The country’s balance of payments (BOP) outlook, currently projected to remain in surplus this year and in 2025, will be revised next week to account for geopolitical risks and expected restrictive US trade policies under the incoming Trump administration, according to a central bank official.
“What I can say is there’s a lot of trade conflict going on in the global economy. A lot of protectionist actions by countries. This can affect the balance of payment outlook in the Philippines,” said BSP Senior Director Redentor Paolo M. Alegre Jr. of the Department of Economic Statistics. Alegre reviewed the third quarter and nine-month BOP on Friday, Dec. 13, but postponed announcing the revised forecasts for the BOP for 2024 and 2025 until Thursday or Friday next week.
Alegre noted another factor to consider when calculating the BOP projection is the still “unresolved geopolitical risks in the Middle East, which can also influence oil prices.”
“All these elements are being factored into our projections for the BOP next year,” he stated.
Additionally, the BSP official said that the exchange rate and the recent peso depreciation to the P58 to P59 range against the US dollar is another concern in forecasting external accounts.
“We also consider the effects of the foreign exchange in our outlook because a weaker peso means imports are more expensive for us. It can be a factor,” said Alegre.
The peso averaged P57 in the first nine months, weaker than P55.49 during the same period in 2023. In the third quarter, the peso averaged P57.25, compared to P57.80 in the second quarter.
The BSP will release its forecasts for the 2024 and 2025 BOP next week, following approval of the proposed new projections by the Monetary Board. The Board will convene on Thursday, Dec. 19, for its last policy meeting of the year, with another meeting likely to discuss the BOP projections.
Alegre stated they need more information before finalizing their BOP forecasts.
The BOP summarizes a country's economic transactions with the rest of the world over a specific period. A BOP surplus indicates that exports or inflows exceed imports or outflows, while a deficit indicates the opposite.
“We’d like to capture the latest information as much as we can to create a more comprehensive BOP outlook. We want more information incorporated in our forecasts,” he added.
The last time the BSP revised the BOP forecasts was in September this year. For 2024, the BSP anticipates the BOP surplus will settle at $2.3 billion, driven by sustained funds and capital flows, global growth, increased trade, and lower inflation. This is an increase from its previous June estimate of $1.6 billion.
For 2025, the BOP surplus may decrease to $1.7 billion. As of the end of October this year, the Philippines’ BOP surplus stood at $4.393 billion, down from $5.117 billion at the end of September after the government settled its maturing foreign debts during that period.
Alegre presented a review of the third quarter BOP and the January to September BOP. For both periods, the BOP position showed surpluses. “The surplus was driven by net inflows in the financial account, reflecting investor confidence in the economy’s resilience despite global uncertainties,” he noted.

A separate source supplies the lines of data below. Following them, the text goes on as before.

/-! ### Transfers where every primitive returns (R137, R138) -/

theorem sendByte_returns (b : Byte) (ha : s.active = true) (hw : s.waiting = false) (hh : s.hangIn = none) :
    sendByte b s =
      .next { s with
        ev := s.ev ++ [.writeByte b]
        tr := { s.tr with xfer := nextXfer s.tr.xfer }
        upc := nextUpc s.upc } :=
  microStep_next_of_none ha hw hh

theorem sendBytes_returns : ∀ (bs : List Byte) {s : State}, s.active = true → s.waiting = false → s.hangIn = none →
    sendBytes bs s =
      .next { s with
        ev := s.ev ++ bs.map .writeByte
        tr := { s.tr with xfer := nextXfer^[bs.length] s.tr.xfer }
        upc := nextUpc^[bs.length] s.upc }
  | [], s, _, _, _ => by simp
  | b :: bs, s, ha, hw, hh => by
    rw [sendBytes_cons, sendByte_returns b ha hw hh, andThen_next]
    simp [onReturn_of_returned, sendBytes_returns bs, ha, hw, hh]

/-- A register file after the values `xs` have been written to the elements `is`, first to last. -/
def fill {α : Type} : List (Fin 6) → List α → Vector α 6 → Vector α 6
  | k :: is, x :: xs, v => fill is xs (v.set k x)
  | _, _, v => v

theorem fill_all {α : Type} (a b c d e f : α) (v : Vector α 6) :
    fill [0, 1, 2, 3, 4, 5] [a, b, c, d, e, f] v = #v[a, b, c, d, e, f] := by
  ext j hj
  interval_cases j <;> simp [fill]

/-- The state after the bytes `bs` have been received into the elements `is` of RAW, the bytes `rest` still to come. -/
def State.received (is : List (Fin 6)) (bs rest : List Byte) (s : State) : State :=
  { s with
    ev := s.ev ++ bs.map .readByte
    raw := fill is bs s.raw
    rawWritten := fill is (is.map fun _ => true) s.rawWritten
    tr := { s.tr with xfer := nextXfer^[is.length] s.tr.xfer }
    env := rest
    draws := s.draws + is.length
    upc := nextUpc^[is.length] s.upc }

theorem received_cons (k : Fin 6) (is : List (Fin 6)) (b : Byte) (bs rest rest' : List Byte) (s : State) :
    (s.received [k] [b] rest').received is bs rest = s.received (k :: is) (b :: bs) rest := by
  simp [State.received, fill, Nat.add_assoc, Nat.one_add]

theorem receiveByte_returns (k : Fin 6) {b : Byte} {rest : List Byte} (ha : s.active = true) (hw : s.waiting = false)
    (hh : s.hangIn = none) (he : s.env = b :: rest) : receiveByte k s = .next (s.received [k] [b] rest) := by
  rw [receiveByte, drawnByte_cons he, microStep_next_of_none (s := s.consume) ha hw hh, State.consume, he]
  rfl

theorem receiveBytes_returns {is : List (Fin 6)} {bs rest : List Byte} (hlen : is.length = bs.length)
    (ha : s.active = true) (hw : s.waiting = false) (hh : s.hangIn = none) (he : s.env = bs ++ rest) :
    receiveBytes is s = .next (s.received is bs rest) := by
  induction is generalizing bs s with
  | nil =>
    obtain rfl := List.eq_nil_of_length_eq_zero hlen.symm
    obtain rfl : s.env = rest := he
    simp [State.received, fill]
  | cons k is ih =>
    obtain ⟨b, bs, rfl⟩ := List.exists_cons_of_length_eq_add_one hlen.symm
    have hrest := ih (s := s.received [k] [b] (bs ++ rest)) (Nat.succ.inj hlen) ha hw hh rfl
    rw [receiveBytes_cons, receiveByte_returns k (rest := bs ++ rest) ha hw hh he, andThen_next,
      onReturn_of_returned (s := s.received [k] [b] (bs ++ rest)) hw, hrest, received_cons]

/-! ### The counters over several primitives (R29, R41) -/

/-- A counter that counts by one below `m` counts `n` times as long as it does not pass `m`. -/
theorem iterate_toNat {w m : Nat} {f : BitVec w → BitVec w} (hf : ∀ x, x.toNat < m → (f x).toNat = x.toNat + 1) :
    ∀ (n : Nat) (x : BitVec w), x.toNat + n ≤ m → (f^[n] x).toNat = x.toNat + n
  | 0, _, _ => rfl
  | n + 1, x, h => by
    have hx : (f x).toNat = x.toNat + 1 := hf x (by omega)
    rw [Function.iterate_succ_apply, iterate_toNat hf n _ (by omega), hx]
    omega

/-- Settles O23. -/
theorem addressCommandAndStatusFramesTransfer : Obligations.AddressCommandAndStatusFramesTransfer := by
  intro s b ha hw hh
  exact ⟨microStep_next_of_none ha hw hh, sendBytes_returns Config.cmdCalinit ha hw hh,
    sendBytes_returns Config.cmdTrigger ha hw hh, receiveByte_returns (s := s.supply [b]) 0 ha hw hh rfl⟩

/-! ### The fields of a response frame (R104, R192, R193) -/

/-- Two bytes side by side in a wider word. -/
theorem shift_or_bytes_toNat {n : Nat} (hn : 16 ≤ n) (a b : Byte) :
    (a.setWidth n <<< 8 ||| b.setWidth n).toNat = a.toNat * 256 + b.toNat := by
  have hpow : 2 ^ 16 ≤ 2 ^ n := Nat.pow_le_pow_right (by decide) hn
  have ha : (a.setWidth n).toNat = a.toNat := by rw [BitVec.toNat_setWidth]; exact Nat.mod_eq_of_lt (by omega)
  have hb : (b.setWidth n).toNat = b.toNat := by rw [BitVec.toNat_setWidth]; exact Nat.mod_eq_of_lt (by omega)
  rw [shift_or_toNat, ha, hb] <;> omega

/-- R192: HRAW as a number. -/
theorem unpackH_toNat (r1 r2 r3 : Byte) :
    (unpackH r1 r2 r3).toNat = r1.toNat * 4096 + r2.toNat * 16 + r3.toNat / 16 := by
  have hlow := shift_or_bytes_toNat (n := 24) (by decide) r2 r3
  have hw24 : (w24 r1 r2 r3).toNat = r1.toNat * 65536 + (r2.toNat * 256 + r3.toNat) := by
    rw [w24, BitVec.or_assoc, shift_or_toNat, hlow]
    all_goals simp only [BitVec.toNat_setWidth, hlow]
    all_goals omega
  rw [unpackH, BitVec.toNat_setWidth, BitVec.toNat_ushiftRight, hw24, Nat.shiftRight_eq_div_pow]
  omega

/-- R193: TRAW as a number. -/
theorem unpackT_toNat (r3 r4 r5 : Byte) :
    (unpackT r3 r4 r5).toNat = r3.toNat % 16 * 65536 + r4.toNat * 256 + r5.toNat := by
  have hlow := shift_or_bytes_toNat (n := 20) (by decide) r4 r5
  have hmask : (r3.setWidth 20 &&& 0x0F#20).toNat = r3.toNat % 16 := by
    rw [BitVec.toNat_and, BitVec.toNat_setWidth]
    exact (Nat.and_two_pow_sub_one_eq_mod _ 4).trans (by omega)
  rw [unpackT, BitVec.or_assoc, shift_or_toNat, hmask, hlow]
  all_goals omega

/-- The RAW register file that holds a response frame. -/
def respRaw (st : Byte) (h t : BitVec 20) : Vector Byte 6 := ⟨(respBytes st h t).toArray, rfl⟩

section

variable (st : Byte) (h t : BitVec 20)

theorem respRaw_1_toNat : (respRaw st h t)[1].toNat = h.toNat / 2 ^ 12 % 2 ^ 8 := extractLsb'_toNat_eq_div h 12 8
theorem respRaw_2_toNat : (respRaw st h t)[2].toNat = h.toNat / 2 ^ 4 % 2 ^ 8 := extractLsb'_toNat_eq_div h 4 8
theorem respRaw_4_toNat : (respRaw st h t)[4].toNat = t.toNat / 2 ^ 8 % 2 ^ 8 := extractLsb'_toNat_eq_div t 8 8
theorem respRaw_5_toNat : (respRaw st h t)[5].toNat = t.toNat / 2 ^ 0 % 2 ^ 8 := extractLsb'_toNat_eq_div t 0 8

He also observed that the current account continues to register a deficit amid strong imports of goods to support expanding domestic economic activity. “We’re importing a lot of iron for our Build, Build, Build projects to create capacity and grow even more,” Alegre said.
The BSP also continues to maintain a healthy international reserves position that is sufficiently adequate to finance the country’s imports and debt servicing needs, he added. As of the end of November, the country’s gross international reserves amounted to $108.465 billion, lower than the $111.083 billion at the end of October.
In first three quarters of 2024, the BOP surplus was maintained due to the higher net inflows from the financial account, according to Alegre.
As of end-September, the current account deficit rose to $12.9 billion compared to $10.8 billion deficit in 2023.
The capital account, on the other hand, registered net receipts amounting to $54 million from $46 million last year while the financial account went up to $20.8 billion net inflows versus $8.2 billion net inflows in 2023.